Data items:

/-- R289 to R294, R302: a drain gives every element of a part in its output format (R261 to R267): integers and floats rounded by the drain's mode and clamped,
microscaling blocks with their scales, the residual that each leaves, and what it met. To memory it writes elements, scales, residuals and the status word at
their places, poison where an element is poisoned, clears the part under `.clr` (M[4]), and goes over to the 8-bit format where a residual exceeds the
threshold; a drain of a row delivers the row's elements to lanes; `mchk` counts the elements that fail, overflow and are corrected. -/
def Obligations.DrainsAndChecks : Prop :=
  (∀ (k width : Nat) (n : Int) (j : Nat), 0 < width →
    let clamp := fun y : Int => max (-(2 ^ (width - 1))) (min (2 ^ (width - 1) - 1) y)
    (∀ rm, drainInt rm k width ⟨n, j⟩ = clamp (n * 2 ^ j)) ∧
    drainInt (.mode .rd) k width ⟨n, -(j : Int)⟩ = clamp (n / 2 ^ j) ∧ drainInt (.mode .ru) k width ⟨n, -(j : Int)⟩ = clamp (-(-n / 2 ^ j)) ∧
    drainInt (.mode .rz) k width ⟨n, -(j : Int)⟩ = clamp (n.tdiv (2 ^ j)) ∧
    (∃ y : Int, drainInt (.mode .rne) k width ⟨n, -(j : Int)⟩ = clamp y ∧ 2 * (n - y * 2 ^ j).natAbs ≤ 2 ^ j ∧ (2 * (n - y * 2 ^ j).natAbs = 2 ^ j → y % 2 = 0)) ∧
    ∀ seed, drainInt (.sr seed) k width ⟨n, -(j : Int)⟩ =
      clamp (n.sign * (n.natAbs / 2 ^ j + (if 2 ^ 16 ≤ n.natAbs % 2 ^ j * 2 ^ 16 / 2 ^ j + srbits seed k then 1 else 0) : Nat))) ∧
  (∀ code ∈ [8, 9, 10, 11, 12], ∀ (k : Nat) (inf : Bool) (w : Dy),
    let F := fmtOf code
    let neg := decide (w.n < 0)
    (∀ rm, w.n = 0 → drainFloat rm k code inf w = 0) ∧
    (∀ rm : Rm, w.n ≠ 0 → let c := (F.round rm neg w.n.natAbs w.e).code
      let toInf := match rm with | .rne => true | .rz => false | .ru => !neg | .rd => neg
      drainFloat (.mode rm) k code inf w = F.sign neg (if c ≤ F.maxCode then c else if inf && F.inf && toInf then F.infCode else F.maxCode)) ∧
    (∀ seed, w.n ≠ 0 → let c := (F.roundWith (pickSr (srbits seed k)) w.n.natAbs w.e).code
      let past := (F.val F.maxCode).lt w.abs
      drainFloat (.sr seed) k code inf w = F.sign neg (if past then (if inf && F.inf then F.infCode else F.maxCode) else min c F.maxCode))) ∧
  (∀ code ∈ [11, 12, 13], ∀ (pick : Nat → Bool → Nat → Nat → Nat) (ws : List Dy),
    let q := mxQuant code pick ws
    let F := fmtOf code
    let scaled := fun x : Int => q.elems = (ws.mapIdx fun i w => F.pickSat (pick i) (w.scale (-x))) ∧
      q.code = (if q.elems.all fun c => c % 2 ^ (F.eb + F.mb) = 0 then 0 else (x + 127).toNat)
    ((∀ w ∈ ws, w.n = 0) → scaled (-127) ∧ q.clamped = false) ∧
    ∀ w ∈ ws, w.n ≠ 0 → (∀ v ∈ ws, w.abs.lt v.abs = false) →
      let x := w.log2 - (match code with | 11 => 8 | 12 => 15 | _ => 2)
      scaled (max (-127) (min 127 x)) ∧ q.clamped = decide (127 < x)) ∧
  (∀ (w v : Dy) (s : Bool), let r := w.sub v
    let c := (bf16.round .rne (decide (r.n < 0)) r.n.natAbs r.e).code
    residual w (.num s v) = if r.n = 0 then (0, false) else (bf16.sign (decide (r.n < 0)) (min c bf16.maxCode), decide (bf16.maxCode < c))) ∧
  (∀ (rm : DrainRm) (of_ : Nat) (inf ef : Bool) (tag sc : Int) (rd : Nat → Elem) (k : Nat), of_ ≤ 10 → k < 4096 →
    let o := drainElems rm of_ inf ef tag sc (List.range 4096) rd
    let w := fun j => match rd j with | .value y => (⟨y, tag + sc⟩ : Dy) | _ => ⟨0, 0⟩
    let el := o.elems.getD k (0, 0, false)
    let res := o.residuals.getD k (0, 0, false)
    (isMx of_ = false → el.1 = k ∧ match rd k with
      | .poison => el.2.2 = true ∧ (outFloat of_ = none → res.2.2 = true)
      | .nan => el.2 = ((match outFloat of_ with | some c => (fmtOf c).nan | none => 0), false) ∧ (outFloat of_ = none → res.2 = (0, false))
      | .value y => match outFloat of_ with
        | some c => el.2 = (drainFloat rm k c inf (w k), false)
        | none =>
          let n := drainInt rm k (outBits of_) (w k)
          el.2 = ((n % 2 ^ outBits of_).toNat, false) ∧ res.2 = ((residual (w k) (.num false ⟨n, 0⟩)).1, false)) ∧
    (isMx of_ = true →
      let block := fun i => 32 * (k / 32) + i
      let code := (outFloat of_).getD 0
      let q := mxQuant code (fun i neg => rm.pick (block i) neg) ((List.range 32).map fun i => w (block i))
      let scale := o.scales.getD (k / 32) (0, 0, 0)
      let have_ := fun e : Elem => ∃ i, i < 32 ∧ rd (block i) = e
      el.1 = k ∧ res.1 = k ∧ scale.1 = k / 64 ∧ scale.2.1 = k / 32 % 2 ∧
      (have_ .poison → el.2.2 = true ∧ res.2.2 = true ∧ scale.2.2 = 255) ∧
      (¬ have_ .poison → have_ .nan → el.2 = (0, false) ∧ res.2 = (0, false) ∧ scale.2.2 = 255) ∧
      (¬ have_ .poison → ¬ have_ .nan → el.2 = (q.elems.getD (k % 32) 0, false) ∧ scale.2.2 = q.code ∧
        res.2 = ((residual (w k) (.num false (mxValue code q.code (q.elems.getD (k % 32) 0)))).1, false))) ∧
    (o.stat.getLsbD 9 = true ↔ ∃ j, j < 4096 ∧ (o.elems.getD j (0, 0, false)).2.2 = true) ∧ (isMx of_ = false → (o.stat.getLsbD 1 = true ↔ ∃ j, j < 4096 ∧ rd j = .nan))) ∧
  ∀ (s : State) (core q : Nat) (m : MxCmd) (f : Frame) (x : Warp), LastOp s core q m → s.warp? m.w = some x → x.marks.ended = false →
    let a := accOf f.a.num
    let src := s.slot core a.1
    let part := src.part a.2
    let of_ := f.mf 10 4
    let ef := f.bit 5
    let read := fun k => src.read a.2 k
    let tag := if part.clr then 0 else part.tag.toInt
    let sc := (f.imm.setWidth 8 : BitVec 8).toInt
    let rm : DrainRm := match f.mf 7 3 with | 0 => .mode .rne | 1 => .mode .rz | 2 => .mode .ru | 3 => .mode .rd | _ => .sr m.seed
    let run := exec (.matrixComplete core q) s
    let kept := fun t : State => (t.core core).mxq.toList.getD q [] = [] ∧ (∀ n, n ≠ a.1 → t.slot core n = s.slot core n)
    let met := fun ks : List Nat => (if ∃ k ∈ ks, (read k).2 = .chk then 16 else 0) ||| (if ∃ k ∈ ks, (read k).2 = .ovf then 8 else 0) |||
      ((if ks.any fun k => match (read k).2 with | .corr _ => true | _ => false then 4 else 0) : BitVec 16)
    let drained := fun stat : BitVec 16 => { part with status := (part.status &&& ~~~0x7E) ||| (stat &&& 0x7E) }
    let noted := fun (stat : BitVec 16) => x.mx.stat ||| (stat &&& 0x27E).setWidth 64
    (m.instr = .mdrainS f → of_ ≤ 11 → (ef = true → 5 ≤ of_ ∧ of_ ≤ 9) →
      let d := descOf m.ops[2] m.ops[3]
      let r := descOf (m.ops[4] &&& 0xFFFFFFFF) m.ops[5]
      let valid := drainValid of_ ef d (m.spwin * 2048) = true ∧ (ef = true → r.valid (m.spwin * 2048) 1 128 0 = true)
      (¬ valid → ∃ t y, run = .next t ∧ kept t ∧ t.mem = s.mem ∧ t.warp? m.w = some y ∧
        y = { x with mx := { x.mx with stat := x.mx.stat ||| 0x800 } } ∧ t.slot core a.1 = src.setPart a.2 { part with status := part.status ||| 0x800 }) ∧
      (valid →
        let output := fun g => drainElems rm g (f.bit 6) ef tag sc (List.range 4096) fun k => (read k).1
        let limit := m.eft.toNat % 2 ^ 15
        let esc := ef = true ∧ (of_ = 7 ∨ of_ = 9) ∧ limit ≤ 0x7F80 ∧ ∃ e ∈ (output of_).residuals, e.2.2 = false ∧ limit < e.2.1 % 2 ^ 15
        let wide := if esc then (if of_ = 7 then 5 else 8) else of_
        let out := output wide
        let stat := out.stat ||| met (List.range 4096) ||| (if esc then 0x40 else 0)
        let n := outBits wide
        let place := fun k => if of_ = 11 then (List.range 8).map fun p => d.keys core m.spbase p (k / 64) (k % 64) 1
          else [d.keys core m.spbase 0 (k / 64) (k % 64 * n / 8) (max 1 (n / 8))]
        let scale := fun b => scratchKeys core m.spbase d.rot (d.base + d.tp + b) 1
        let rest := fun k => r.keys core m.spbase 0 (k / 64) (2 * (k % 64)) 2
        let word := scratchKeys core m.spbase d.rot (d.base + d.tp + 128) 4
        let written := ((List.range 4096).filter fun k => n ≠ 4 || k % 2 == 0).flatMap (fun k => (place k).flatten) ++
          (if isMx wide then (List.range 128).flatMap scale else []) ++ (if ef then (List.range 4096).flatMap rest ++ word else [])
        written.Nodup → ∃ t y, run = .next t ∧ kept t ∧ t.warp? m.w = some y ∧ y = { x with mx := { x.mx with stat := noted stat } } ∧
          (∀ j, j ∉ written → t.byte j = s.byte j) ∧
          (∀ k, k < 4096 → let e := out.elems.getD k (0, 0, false)
            (of_ = 11 → ∀ p, p < 8 → match (read k).1 with
              | .value y => ofBytes (((place k).getD p []).map t.byte) = residue p y
              | .nan => ofBytes (((place k).getD p []).map t.byte) = 0
              | .poison => t.anyMarked ((place k).getD p []) = true) ∧
            (of_ ≠ 11 → (e.2.2 = true → t.anyMarked ((place k).getD 0 []) = true) ∧
              (e.2.2 = false → ofBytes (((place k).getD 0 []).map t.byte) / (if n = 4 then 16 ^ (k % 2) else 1) % 2 ^ n = e.2.1)) ∧
            (ef = true → let g := out.residuals.getD k (0, 0, false)
              (g.2.2 = true → t.anyMarked (rest k) = true) ∧ (g.2.2 = false → ofBytes ((rest k).map t.byte) = g.2.1))) ∧
          (isMx wide = true → ∀ b, b < 128 → ofBytes ((scale b).map t.byte) = (out.scales.getD b (0, 0, 0)).2.2) ∧
          (ef = true → ofBytes (word.map t.byte) = (drained stat).word) ∧ (t.slot core a.1).elems = src.elems ∧
          ∀ p, p < 7 → (t.slot core a.1).part p =
            if f.bit 4 = true ∧ (p = a.2 ∨ p ∈ overlaps a.2) then {} else if p = a.2 then drained stat else src.part p)) ∧
    (m.instr = .mdrainR f → of_ ∈ [0, 1, 2, 10] →
      let pair := decide (of_ = 0 ∨ of_ = 10)
      let first := 64 * (m.ops[2].toNat % 64)
      let ks := (List.range 64).map (first + ·)
      let out := drainElems rm of_ (f.bit 6) false tag sc ks fun k => (read k).1
      let e := fun (l : Fin 32) i => out.elems.getD (2 * l.val + i) (0, 0, false)
      let stat := out.stat ||| met ks
      ∃ t y, run = .next t ∧ kept t ∧ t.mem = s.mem ∧ t.warp? m.w = some y ∧ y.hw = x.hw ∧ y.k = x.k ∧ y.mx.stat = noted stat ∧
        (t.slot core a.1).elems = src.elems ∧ (∀ p, p < 7 → (t.slot core a.1).part p = if p = a.2 then drained stat else src.part p) ∧
        (f.xd = 255 → y.x = x.x) ∧
        ∀ i, i < (if pair then 2 else 1) → f.xd + i < 255 → ∃ r, y.x.get? (f.xd + i) = some r ∧ r.empty = false ∧ r.spilled = false ∧
          ∀ l : Fin 32, m.act.getLsbD l.val = true →
            let bad := if pair then (e l i).2.2 else (e l 0).2.2 || (e l 1).2.2
            r.tag.getLsbD l.val = bad ∧ r.val[l].toNat = (if bad then 0x7FA0DEAD else if pair then (e l i).2.1 else (e l 0).2.1 + 65536 * (e l 1).2.1)) ∧
    (m.instr = .mchk f ∨ m.instr = .mchkFix f →
      let outcome := fun k => (src.classifyAt a.2 k).2
      let count := fun g : Outcome → Bool => ((List.range 4096).filter fun k => g (outcome k)).length
      let corrected := fun o : Outcome => match o with | .corr _ => true | _ => false
      ∃ t y, run = .next t ∧ kept t ∧ t.mem = s.mem ∧ t.warp? m.w = some y ∧ y.hw = x.hw ∧ y.x = x.x ∧ y.mx.stat = noted (met (List.range 4096)) ∧
        UniHolds y f.kd (BitVec.ofNat 64 (count (· = .chk) * 2 ^ 32 + count (· = .ovf) * 2 ^ 16 + count corrected)) false ∧
        (t.slot core a.1).part a.2 = drained (met (List.range 4096)) ∧
        (m.instr = .mchk f → (t.slot core a.1).elems = src.elems) ∧
        (m.instr = .mchkFix f → part.clr = false → (∀ p ∈ overlaps a.2, (t.slot core a.1).part p = {}) ∧ ∀ k, k < 4096 → ∀ c, c < 10 → ((t.slot core a.1).elem k).at c =
          if corrected (outcome k) then residue c (src.classifyAt a.2 k).1 else (src.elem k).at c))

▶ **Task directions**:
Start with the line above that contains "let a := accOf f.a.num" and stop after the line that contains "(m.instr = .mdrainS". Output those lines exactly, and only those.

▶ **Task solution**:
    let a := accOf f.a.num
    let src := s.slot core a.1
    let part := src.part a.2
    let of_ := f.mf 10 4
    let ef := f.bit 5
    let read := fun k => src.read a.2 k
    let tag := if part.clr then 0 else part.tag.toInt
    let sc := (f.imm.setWidth 8 : BitVec 8).toInt
    let rm : DrainRm := match f.mf 7 3 with | 0 => .mode .rne | 1 => .mode .rz | 2 => .mode .ru | 3 => .mode .rd | _ => .sr m.seed
    let run := exec (.matrixComplete core q) s
    let kept := fun t : State => (t.core core).mxq.toList.getD q [] = [] ∧ (∀ n, n ≠ a.1 → t.slot core n = s.slot core n)
    let met := fun ks : List Nat => (if ∃ k ∈ ks, (read k).2 = .chk then 16 else 0) ||| (if ∃ k ∈ ks, (read k).2 = .ovf then 8 else 0) |||
      ((if ks.any fun k => match (read k).2 with | .corr _ => true | _ => false then 4 else 0) : BitVec 16)
    let drained := fun stat : BitVec 16 => { part with status := (part.status &&& ~~~0x7E) ||| (stat &&& 0x7E) }
    let noted := fun (stat : BitVec 16) => x.mx.stat ||| (stat &&& 0x27E).setWidth 64
    (m.instr = .mdrainS f → of_ ≤ 11 → (ef = true → 5 ≤ of_ ∧ of_ ≤ 9) →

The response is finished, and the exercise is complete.